Wayne, RCL went in 50-50 partners with Ceres. It is in other articles if you search online or read the transfer request letter online on port agenda.

What surprised me is that the companies signed before the CDC guidelines were revealed and before the April 9th due diligence deadline.

So good news and expectations of cruising returns, but it’s important to remember the port has financial obligations to the project as well and NO cruise revenues since mid March 2020 and likely to continue until late 2021 or into 2022.

I’m fiscally conservative which anyone that knows me understands, and I have been critical that the port 2020 budget was passed with no discussion of expenses on the boards part. The 2020 budget projected a net income loss of ($3.9 million) and a negative operating cash flow of about ($777,000). I was seriously floored that no sacrifices were called for, and only revenues discussed. Performance was better, but still no policy discussion debate and vote on areas to cut so the public could hear the discussion. This year the budget also has a [($1 million) negative net income projection, but the port projected cruise revenues in 2nd quarter which doesn’t look like it will happen.

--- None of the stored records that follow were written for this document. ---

-- ==== Sys2Proof/Certificates/Slice0/Obligations.lean ====
section
/-! DEFINITION. The statements for the provers, each a proposition that formalises rules of spec/. -/

open Sys2Proof Sys2Proof.Machine

/-! ### The queue, reset and the pin -/

/-- A step takes the command at the front of the queue and runs it with the queue's rest; with none waiting the block
idles, which is THE MODEL'S CHOICE (log 1). -/
def Obligations.StepRunsFrontCommand : Prop :=
  (∀ (s : State) (c : Instr) (rest : List Instr), s.pending = c :: rest →
    step s = exec c { s with pending := rest })
  ∧ ∀ s : State, s.pending = [] → step s = .next s

/-- What a full reset leaves in each block (R24, R73, R92, R112, R144, R167, R182, R193). -/
def Obligations.ResetLeaves : Prop :=
  let s := State.reset
  s.engine.state = .off ∧ s.engine.cause = .noCause ∧ s.engine.root = none ∧ s.deviceControlWord = 0
    ∧ s.engine.rootPointer = 0 ∧ s.notifyError = false ∧ s.interruptStatusWord = 0
    ∧ s.transfers.faultAddress = 0 ∧ s.transfers.mode = .parked ∧ (∀ e, s.transfer e = none)
    ∧ s.transfers.lastUrgent = 7 ∧ s.transfers.lastData = 7 ∧ s.transfers.lastRecord = 7
    ∧ (∀ n, (s.stream n).state = .closed ∧ (s.stream n).staging = [] ∧ (s.stream n).fifo = []
        ∧ (s.stream n).frameSize = 2 ∧ (s.stream n).ringSize = 16 ∧ (s.stream n).startPosition = none
        ∧ (s.stream n).pendingReport = none ∧ (s.stream n).scheduleEntry = none ∧ (s.port n).active = false)
    ∧ (∀ g, (s.generator g).state = .off ∧ (s.generator g).position = 0 ∧ (s.generator g).source = .oscA
        ∧ (s.generator g).frequency = 24576000)
    ∧ (∀ l, (s.line l).selection = .noEdge ∧ (s.line l).missed = 0)
    ∧ s.schedule.entries = [] ∧ s.schedule.idCounter = 0
    ∧ s.command.phase = .ready ∧ s.command.producer = 0 ∧ s.command.consumer = 0 ∧ s.command.inProgress = none
    ∧ s.events.holding = [] ∧ s.events.size = 64 ∧ s.events.writeIndex = 0 ∧ s.events.releaseIndex = 0
    ∧ s.events.cycle = true ∧ s.events.posted = 0 ∧ s.events.inFlight = 0 ∧ s.events.threshold = 1
    ∧ s.events.pending = false

/-- A full reset by register or by pin gives every block its reset values from any state, and keeps the model's own
free choices (logs 2 and 32). While the pin is asserted the window reads 0 and every write of it is discarded, and the
pin's release ends the reset (R193, R185). -/
def Obligations.FullResetTaken : Prop :=
  ∀ s : State,
    let kept : State := { State.reset with
      orderChoices := s.orderChoices
      claimChoices := s.claimChoices
      pending := s.pending }
    (∀ w, s.pin = false → wordReset w = true → exec (.reset w) s = .next kept)
    ∧ exec .resetPin s = .next { kept with pin := true }
    ∧ exec .resetPinRelease s = .next { s with pin := false }
    ∧ (s.pin = true → (∀ offset width, s.readWindow offset width = 0)
      ∧ (∀ w i, i = Instr.enable w ∨ i = Instr.engineDisable w ∨ i = Instr.reset w ∨ i = Instr.interruptEnable w
          ∨ i = Instr.notifyErrorClear w ∨ i = Instr.controlRingNotify w ∨ i = Instr.streamRingNotify w
          ∨ i = Instr.eventRingRelease w ∨ (∃ high, i = Instr.rootPointerWrite high w) → exec i s = .next s)
      ∧ ∀ offset width value, exec (.registerWriteDiscarded offset width value) s = .next s)
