@[simp] theorem State.putPort_pin (s : State) (n : StreamNo) (c : Port) : (s.putPort n c).pin = s.pin := rfl
@[simp] theorem State.putPort_engine (s : State) (n : StreamNo) (c : Port) : (s.putPort n c).engine = s.engine := rfl
@[simp] theorem State.putPort_notifyError (s : State) (n : StreamNo) (c : Port) : (s.putPort n c).notifyError = s.notifyError := rfl
@[simp] theorem State.putPort_transfers (s : State) (n : StreamNo) (c : Port) : (s.putPort n c).transfers = s.transfers := rfl
@[simp] theorem State.putPort_command (s : State) (n : StreamNo) (c : Port) : (s.putPort n c).command = s.command := rfl
@[simp] theorem State.putPort_streams (s : State) (n : StreamNo) (c : Port) : (s.putPort n c).streams = s.streams := rfl
@[simp] theorem State.putPort_streamLosses (s : State) (n : StreamNo) (c : Port) : (s.putPort n c).streamLosses = s.streamLosses := rfl
@[simp] theorem State.putPort_schedule (s : State) (n : StreamNo) (c : Port) : (s.putPort n c).schedule = s.schedule := rfl
@[simp] theorem State.putPort_timebase (s : State) (n : StreamNo) (c : Port) : (s.putPort n c).timebase = s.timebase := rfl
@[simp] theorem State.putPort_events (s : State) (n : StreamNo) (c : Port) : (s.putPort n c).events = s.events := rfl
@[simp] theorem State.putPort_orderChoices (s : State) (n : StreamNo) (c : Port) : (s.putPort n c).orderChoices = s.orderChoices := rfl
@[simp] theorem State.putPort_claimChoices (s : State) (n : StreamNo) (c : Port) : (s.putPort n c).claimChoices = s.claimChoices := rfl
@[simp] theorem State.putPort_pending (s : State) (n : StreamNo) (c : Port) : (s.putPort n c).pending = s.pending := rfl

/-! ### putGenerator -/

@[simp] theorem State.generator_putGenerator (s : State) (n : GenNo) (c : Generator) : (s.putGenerator n c).generator n = c := by
  simp [State.putGenerator, State.generator]

theorem State.generator_putGenerator_of_ne (s : State) {n m : GenNo} (c : Generator) (h : n ≠ m) :
    (s.putGenerator n c).generator m = s.generator m := by
  have : n.val ≠ m.val := fun e => h (Fin.ext e)
  simp [State.putGenerator, State.generator, this]

@[simp] theorem State.putGenerator_pin (s : State) (n : GenNo) (c : Generator) : (s.putGenerator n c).pin = s.pin := rfl
@[simp] theorem State.putGenerator_engine (s : State) (n : GenNo) (c : Generator) : (s.putGenerator n c).engine = s.engine := rfl
@[simp] theorem State.putGenerator_notifyError (s : State) (n : GenNo) (c : Generator) : (s.putGenerator n c).notifyError = s.notifyError := rfl
@[simp] theorem State.putGenerator_transfers (s : State) (n : GenNo) (c : Generator) : (s.putGenerator n c).transfers = s.transfers := rfl
@[simp] theorem State.putGenerator_command (s : State) (n : GenNo) (c : Generator) : (s.putGenerator n c).command = s.command := rfl
@[simp] theorem State.putGenerator_streams (s : State) (n : GenNo) (c : Generator) : (s.putGenerator n c).streams = s.streams := rfl
@[simp] theorem State.putGenerator_streamLosses (s : State) (n : GenNo) (c : Generator) : (s.putGenerator n c).streamLosses = s.streamLosses := rfl
@[simp] theorem State.putGenerator_ports (s : State) (n : GenNo) (c : Generator) : (s.putGenerator n c).ports = s.ports := rfl
@[simp] theorem State.putGenerator_schedule (s : State) (n : GenNo) (c : Generator) : (s.putGenerator n c).schedule = s.schedule := rfl
@[simp] theorem State.putGenerator_events (s : State) (n : GenNo) (c : Generator) : (s.putGenerator n c).events = s.events := rfl
@[simp] theorem State.putGenerator_orderChoices (s : State) (n : GenNo) (c : Generator) : (s.putGenerator n c).orderChoices = s.orderChoices := rfl
@[simp] theorem State.putGenerator_claimChoices (s : State) (n : GenNo) (c : Generator) : (s.putGenerator n c).claimChoices = s.claimChoices := rfl
@[simp] theorem State.putGenerator_pending (s : State) (n : GenNo) (c : Generator) : (s.putGenerator n c).pending = s.pending := rfl

@[simp] theorem State.putGenerator_lines (s : State) (n : GenNo) (c : Generator) : (s.putGenerator n c).timebase.lines = s.timebase.lines := rfl
@[simp] theorem State.putGenerator_lostReports (s : State) (n : GenNo) (c : Generator) :
    (s.putGenerator n c).timebase.lostReports = s.timebase.lostReports := rfl

/-! ### putLine -/

@[simp] theorem State.line_putLine (s : State) (n : LineNo) (c : TriggerLine) : (s.putLine n c).line n = c := by
  simp [State.putLine, State.line]

theorem State.line_putLine_of_ne (s : State) {n m : LineNo} (c : TriggerLine) (h : n ≠ m) :
    (s.putLine n c).line m = s.line m := by
  have : n.val ≠ m.val := fun e => h (Fin.ext e)
  simp [State.putLine, State.line, this]

@[simp] theorem State.putLine_pin (s : State) (n : LineNo) (c : TriggerLine) : (s.putLine n c).pin = s.pin := rfl
@[simp] theorem State.putLine_engine (s : State) (n : LineNo) (c : TriggerLine) : (s.putLine n c).engine = s.engine := rfl
@[simp] theorem State.putLine_notifyError (s : State) (n : LineNo) (c : TriggerLine) : (s.putLine n c).notifyError = s.notifyError := rfl
@[simp] theorem State.putLine_transfers (s : State) (n : LineNo) (c : TriggerLine) : (s.putLine n c).transfers = s.transfers := rfl
@[simp] theorem State.putLine_command (s : State) (n : LineNo) (c : TriggerLine) : (s.putLine n c).command = s.command := rfl
@[simp] theorem State.putLine_streams (s : State) (n : LineNo) (c : TriggerLine) : (s.putLine n c).streams = s.streams := rfl
@[simp] theorem State.putLine_streamLosses (s : State) (n : LineNo) (c : TriggerLine) : (s.putLine n c).streamLosses = s.streamLosses := rfl
@[simp] theorem State.putLine_ports (s : State) (n : LineNo) (c : TriggerLine) : (s.putLine n c).ports = s.ports := rfl
@[simp] theorem State.putLine_schedule (s : State) (n : LineNo) (c : TriggerLine) : (s.putLine n c).schedule = s.schedule := rfl
@[simp] theorem State.putLine_events (s : State) (n : LineNo) (c : TriggerLine) : (s.putLine n c).events = s.events := rfl
@[simp] theorem State.putLine_orderChoices (s : State) (n : LineNo) (c : TriggerLine) : (s.putLine n c).orderChoices = s.orderChoices := rfl
@[simp] theorem State.putLine_claimChoices (s : State) (n : LineNo) (c : TriggerLine) : (s.putLine n c).claimChoices = s.claimChoices := rfl
@[simp] theorem State.putLine_pending (s : State) (n : LineNo) (c : TriggerLine) : (s.putLine n c).pending = s.pending := rfl
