theorem placeGaps_apartFromGrants (k : Nat) (c : Stream) (h : c.direction = .output) :
    (placeGaps k c).apartFromGrants = c.apartFromGrants := by
  induction k generalizing c with
  | zero => rfl
  | succ k ih =>
    unfold placeGaps
    split
    · rfl
    · dsimp only
      split
      · rw [ih _ (by simpa [Stream.modifyRecord] using h), Stream.apartFromGrants_modifyRecord]
        · exact Stream.apartFromGrants_fifo c _ c.fetchSplit h
        · intro r
          simpa [h] using r.apartFromGrants_advance _
      · rfl

theorem Stream.prefetchGaps_apartFromGrants (c : Stream) : c.prefetchGaps.apartFromGrants = c.apartFromGrants := by
  unfold Stream.prefetchGaps
  split
  · rename_i h
    exact placeGaps_apartFromGrants _ c (by simp_all)
  · rfl

theorem Stream.recordRead_apartFromGrants (c : Stream) (r : StagedRecord) (k : Nat) (h : c.direction = .output) :
    (c.recordRead r k).apartFromGrants = c.apartFromGrants := by
  unfold Stream.recordRead
  dsimp only
  rw [Stream.apartFromGrants_modifyRecord]
  · exact Stream.apartFromGrants_fifo c _ _ h
  · intro r
    simp only [h]
    exact r.apartFromGrants_advance _

theorem Stream.recordWrite_apartFromGrants (c : Stream) (ring offset k : Nat) (h : c.direction = .capture) :
    (c.recordWrite ring offset k).apartFromGrants = c.apartFromGrants := by
  unfold Stream.recordWrite
  dsimp only
  rw [Stream.apartFromGrants_modifyRecord]
  · simp only [Stream.apartFromGrants, h, List.map_map]
    congr 1
    apply List.map_congr_left
    intro p _
    simp only [Function.comp]
    split <;> rfl
  · intro r
    simp [h, StagedRecord.apartFromGrants]

theorem State.grantData_apartFromGrants (s : State) (e : TransferId) (n : StreamNo) :
    (s.grantData e n).apartFromGrants = s.apartFromGrants := by
  unfold State.grantData
  dsimp only
  split
  · rename_i h
    split
    · rfl
    · rw [State.apartFromGrants_putStream, State.apartFromGrants_putTransfer]
      rw [Stream.prefetchGaps_apartFromGrants, Stream.recordRead_apartFromGrants _ _ _ h]; rfl
  · rename_i h
    split
    · rfl
    · split
      · rw [State.apartFromGrants_putStream, State.apartFromGrants_putTransfer]
        rw [Stream.recordWrite_apartFromGrants _ _ _ _ h]; rfl
      · rfl

theorem State.grantRecord_apartFromGrants (s : State) (e : TransferId) (n : StreamNo) :
    (s.grantRecord e n).apartFromGrants = s.apartFromGrants := by
  unfold State.grantRecord
  rw [State.apartFromGrants_modifyStream, State.apartFromGrants_putTransfer]
  rfl

theorem EventUnit.recordWrite_holding (e : EventUnit) :
    e.recordWrite.holding.map HeldEvent.apartFromGrants = e.holding.map HeldEvent.apartFromGrants := by
  simp only [EventUnit.recordWrite, List.map_append, List.map_map]
  conv_rhs => rw [← List.take_append_drop e.writeCount e.holding, List.map_append]
  rfl

theorem State.grantOne_apartFromGrants (s s' : State) (h : s.grantOne = some s') :
    s'.apartFromGrants = s.apartFromGrants := by
  unfold State.grantOne at h
  split at h
  · cases h
  · split at h
    · cases h; rfl
    · split at h
      · cases h
        exact State.grantData_apartFromGrants _ _ _
      · split at h
        · cases h
          simp only [State.apartFromGrants, State.putTransfer, EventUnit.recordWrite_holding]
          rfl
        · split at h
          · cases h; rfl
          · split at h
            · cases h
              exact State.grantData_apartFromGrants _ _ _
            · split at h
              · rename_i e _ _ _ _ _ _ _ _ _ n _
                cases h
                exact State.grantRecord_apartFromGrants s e n
              · cases h

theorem grantFuel_apartFromGrants (k : Nat) (s : State) : (grantFuel k s).apartFromGrants = s.apartFromGrants := by
  induction k generalizing s with
  | zero => rfl
  | succ k ih =>
    unfold grantFuel
    split
    · rfl
    · rename_i h
      rw [ih, State.grantOne_apartFromGrants _ _ h]

theorem State.present_apartFromGrants (s : State) (n : StreamNo) :
    (s.present n).apartFromGrants = s.apartFromGrants := by
  unfold State.present
  have h : (s.modifyStream n Stream.prefetchGaps).apartFromGrants = s.apartFromGrants :=
    State.apartFromGrants_putStream _ _ _ (Stream.prefetchGaps_apartFromGrants _)
  dsimp only
  split
  · exact (State.apartFromGrants_modifyStream _ _ _ rfl).trans h
  · exact h

theorem foldl_present_apartFromGrants (l : List StreamNo) (s : State) :
    (l.foldl State.present s).apartFromGrants = s.apartFromGrants := by
  induction l generalizing s with
  | nil => rfl
  | cons n l ih => rw [List.foldl_cons, ih, State.present_apartFromGrants]

theorem State.presentCommand_apartFromGrants (s : State) :
    s.presentCommand.apartFromGrants = s.apartFromGrants := by
  unfold State.presentCommand
  dsimp only
  split
  · rename_i h
    simp_all [State.apartFromGrants, Phase.apartFromGrants]
  · split
    · rename_i h
      have : s.command.phase = .fetching := by simp [State.wantsCommand] at h; tauto
      simp [State.apartFromGrants, Phase.apartFromGrants, this]
    · rfl

/-- The work that closes a step changes nothing apart from grants. -/
theorem State.finish_apartFromGrants (s : State) : s.finish.apartFromGrants = s.apartFromGrants := by
  have h : (if s.isActive then (Config.streams.foldl State.present s).presentCommand else s).apartFromGrants
      = s.apartFromGrants := by
    split
    · rw [State.presentCommand_apartFromGrants, foldl_present_apartFromGrants]
    · rfl
  show (let s' := if s.isActive then (Config.streams.foldl State.present s).presentCommand else s
    if s'.transfers.mode == .issue then grantFuel 8 s' else s').apartFromGrants = _
  generalize (if s.isActive then (Config.streams.foldl State.present s).presentCommand else s) = s' at h ⊢
  dsimp only
  split
  · rw [grantFuel_apartFromGrants, h]
  · exact h

/-! ### Grants only add: transfers stand, an OUTPUT FIFO grows at its tail, marks rise -/

theorem forall₂_modify {α : Type} (R : α → α → Prop) (l : List α) (p : α → Bool) (f : α → α) (hr : ∀ a, R a a)
    (hf : ∀ a, R a (f a)) : List.Forall₂ R l (l.map (fun a => if p a then f a else a)) := by
  rw [List.forall₂_map_right_iff, List.forall₂_same]
  intro a _
  split
  · exact hf a
  · exact hr a

theorem forall₂_trans {α : Type} {R : α → α → Prop} (hR : ∀ a b c, R a b → R b c → R a c) {l m n : List α}
    (h : List.Forall₂ R l m) (k : List.Forall₂ R m n) : List.Forall₂ R l n := by
  induction h generalizing n with
  | nil => cases k; exact .nil
  | cons h _ ih => cases k with
    | cons k ks => exact .cons (hR _ _ _ h k) (ih ks)

theorem Stream.direction_of_apartFromGrants {c d : Stream} (h : d.apartFromGrants = c.apartFromGrants) :
    d.direction = c.direction := by
  have k := congrArg Stream.direction h
  exact k

theorem Stream.grantsTo_refl (c : Stream) : c.grantsTo c :=
  ⟨rfl, List.forall₂_same.2 (fun _ _ => ⟨le_rfl, le_rfl⟩), fun _ => List.prefix_rfl,
    fun _ => List.forall₂_same.2 (fun _ _ => ⟨le_rfl, le_rfl⟩)⟩

theorem Stream.grantsTo_trans {c d f : Stream} (h : c.grantsTo d) (k : d.grantsTo f) : c.grantsTo f := by
  obtain ⟨ha, hs, hf, hp⟩ := h
  obtain ⟨ka, ks, kf, kp⟩ := k
  have hd := Stream.direction_of_apartFromGrants ha
  exact ⟨ka.trans ha, forall₂_trans (fun _ _ _ x y => ⟨x.1.trans y.1, x.2.trans y.2⟩) hs ks,
    fun o => (hf o).trans (kf (hd.trans o)),
    fun o => forall₂_trans (fun _ _ _ x y => ⟨x.1.trans y.1, x.2.trans y.2⟩) (hp o) (kp (hd.trans o))⟩

theorem StagedRecord.fetched_advance (r : StagedRecord) (k : Nat) : r.fetched ≤ (r.advance k).fetched := by
  unfold StagedRecord.advance StagedRecord.fetched
  split
  · rename_i h
    simp only [Bool.and_eq_true, beq_iff_eq, decide_eq_true_eq] at h
    dsimp only
    rw [Nat.add_mul, Nat.one_mul]
    omega
  · dsimp only
    omega

theorem StagedRecord.outstanding_advance (r : StagedRecord) (k : Nat) : (r.advance k).outstanding = r.outstanding := by
  unfold StagedRecord.advance
  split <;> rfl

theorem placeGaps_grantsTo (k : Nat) (c : Stream) (h : c.direction = .output) : c.grantsTo (placeGaps k c) := by
  induction k generalizing c with
  | zero => exact c.grantsTo_refl
  | succ k ih =>
    unfold placeGaps
    split
    · exact c.grantsTo_refl
    · rename_i r _
      dsimp only
      split
      · refine Stream.grantsTo_trans ?_ (ih _ (by simpa [Stream.modifyRecord] using h))
        refine ⟨?_, ?_, ?_, ?_⟩
        · rw [Stream.apartFromGrants_modifyRecord]
          · exact Stream.apartFromGrants_fifo c _ c.fetchSplit h
          · intro r
            simpa [h] using r.apartFromGrants_advance _
        · exact forall₂_modify _ _ _ _ (fun _ => ⟨le_rfl, le_rfl⟩)
            (fun r => ⟨(r.outstanding_advance _).ge, r.fetched_advance _⟩)
        · intro _
          exact List.prefix_append _ _
        · intro o
          simp [h] at o
      · exact c.grantsTo_refl
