-- ==== Sys2Proof/Tests/Slice0.lean ====
section
/-! SUPPORT. Tests of the model: ill-formed terms that WellFormed refuses, records written out byte by byte from
chapter 10, single steps whose results are those of the spec's rules, and for each statement with hypotheses a
state that meets them. -/

namespace Sys2Proof.Tests

-- the kernel evaluates every test; one after another, they need one thread
set_option Elab.async false

open Machine

/-! ### States the tests start from -/

def rootBlock : RootBlock := ⟨0x10000, 0x20000, 16, 64, 4, 0, 200, 0⟩

/-- ACTIVE with the Root Block loaded and nothing opened. -/
def active : State :=
  { State.reset with
    engine := { resetEngine with state := .active, root := some rootBlock }
    transfers := { resetTransfers with mode := .issue }
    command := { resetCommand with base := 0x10000 }
    events := { resetEvents with base := 0x20000, threshold := 4, holdoff := 200 } }

/-- The engine waits for its Root Block. -/
def loading : State :=
  { State.reset with
    engine := { resetEngine with state := .loading, rootPointer := 0x8000 }
    transfers := { resetTransfers with mode := .issue } }.putTransfer 0
      (some ⟨.rootBlock, .rootBlock, false, 0x8000, 64, [], false⟩)

/-- The state after a step; a step of this block always answers next. -/
def after (i : Instr) (s : State) : State :=
  match exec i s with
  | .next t => t
  | .fault _ => s
  | .refused _ => s

/-- The read of the command record at ring index 0 is outstanding at entry 0. -/
def reading (s : State) : State :=
  { s with command := { s.command with producer := 1, phase := .fetching } }.putTransfer 0
    (some ⟨.commandRecord, .slot 0, false, 0x10000, 64, [], false⟩)

/-- An OUTPUT stream of 2 slots of 16 bits in IDLE. -/
def opened : Stream :=
  { closedStream with
    state := .idle
    slots := 2
    ringBase := 0x30000
    lastFrame := [0, 0, 0, 0] }

/-- RG0 RUNNING at position 100 on OSC_A, `edges` of its 512 reference edges counted. -/
def clockedAt (edges : Nat) (s : State) : State :=
  s.putGenerator 0 { resetGenerator with state := .running, position := 100, edges := edges }

/-- RG0 RUNNING at position 100; the next edge is a tick. -/
def clocked : State → State := clockedAt 511

/-- A DATA record of 4 frames at 5000h, tag 9. -/
def dataRecord : StreamRecord := ⟨1, 0, 4, 0, 9, 0x5000⟩

/-- The record staged from ring index 0, all its frames fetched. -/
def stagedData : StagedRecord := ⟨dataRecord, 0, none, 0, 4, 0, none, 0, false, false, none⟩

/-- A frame of the staged record whose bytes have arrived. -/
def frame (k : Nat) : Place := ⟨0, 0, k, false, [some 1, some 2, some 3, some 4], 0, 0, 0, false⟩

/-- A run that has used tick 100, with four frames ready. -/
def runningStream : Stream :=
  { opened with
    state := .running
    producer := 1
    consumer := 1
    startPosition := some 100
    starvedFrames := 1
    starveRun := 0
    staging := [stagedData]
    fifo := [frame 0, frame 1, frame 2, frame 3] }

/-- RG0 runs and stream 0 plays. -/
def playing : State := (clocked active).putStream 0 runningStream

/-- RG0 runs and stream 0 has nothing to play. -/
def hungry : State := playing.putStream 0 { runningStream with staging := [], fifo := [] }

/-- A CAPTURE stream of 2 slots of 16 bits with one staged record of 4 frames. -/
def capturing : State :=
  playing.putStream 0 { runningStream with
    direction := .capture
    staging := [{ stagedData with progress := 0 }]
    fifo := [] }

/-- A full Event Holding List. -/
def crowded (s : State) : State :=
  { s with events := { s.events with holding := List.replicate 8 ⟨.referenceLost 3 0, false⟩ } }

/-- The engine is QUIESCING, with `lead` completions still taken in ISSUE. -/
def quiescing (lead : Nat) (s : State) : State :=
  { s with
    engine := { s.engine with state := .quiescing }
    transfers := { s.transfers with mode := if lead = 0 then .settle else .issue, lead := lead } }

/-- A transfer of stream 0 is outstanding at entry 1. -/
def moving (s : State) (requester : Requester) (write : Bool) : State :=
  s.putTransfer 1 (some ⟨requester, .frames 0 0 0, write, 0x5000, 8, [], false⟩)

/-- The read of a stream record is outstanding at entry 2. -/
def fetching (s : State) : State :=
  s.putTransfer 2 (some ⟨.streamRecord 0, .slot 1, false, 0x30020, 32, [], false⟩)

def scheduled (kind : EntryKind) (condition : Condition) (fire : Option Position) : ScheduleEntry :=
  ⟨5, kind, 0, condition, fire, false, 1, 0, none, .waiting, true, none, []⟩

/-- Entry 5 of the Schedule Table names stream 0. -/
def withEntry (s : State) (x : ScheduleEntry) : State :=
  { s with schedule := { s.schedule with entries := [x], idCounter := 6 } }.modifyStream 0
    (fun c => { c with scheduleEntry := some 5 })

/-- Stream 0 is ARMED by a START entry that fires at the next tick. -/
def armed : State :=
  withEntry ((clocked active).putStream 0 { opened with state := .armed }) (scheduled .start .next (some 101))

If the port would be more open, everyone would know what a hidden gem it is and the importance to the community. It puts heads in beds and tourism in Galveston. But I don’t think the port should lobby for a hotel occupancy tax increase without the major players also committing to lobby. In other words, public money is not spent on competing goals by the city, PB, and GWB.

No dunk from me. I like different people expressing opinions. I just prefer it’s on the issue and not personal attacks.

Let’s all hope cruising revenues and it’s jobs returns and more emphasis is placed on cargo and jobs in future discussions.

Wayne D Holt

Thanks for those details, Charlotte. While we disagree on some topics, on port cargo and maritime servicing business, I am definitely on the same page with you. I hope this past year has had a chastening effect on those who want to go all-in on just one slice of the pie...only to find we're not allowed to bake it.

Charlotte O'rourke

👍. The port almost went into the financial abyss due to a dependence on one commodity. At that time it was grain and railroad revenues. The port diversified and focused on obtaining cruises in the late 90s. It was a great plan to diversify to cruise but over the last 20 years the profits never seemed to make it to the cargo side. It’s past achieve that goal.

Friends and neighbors can disagree on issues, and still be friends and civil regardless of single issues or political party or religion.

Wayne D Holt

"Friends and neighbors can disagree on issues, and still be friends and civil regardless of single issues or political party or religion."

I would go so far as to say it is imperative to remember how to do this. We used to be a society where you could figure out a way through the differences, but we've gotten into a polarization that is making that harder and harder.Thanks for the reminder we can chose a different way.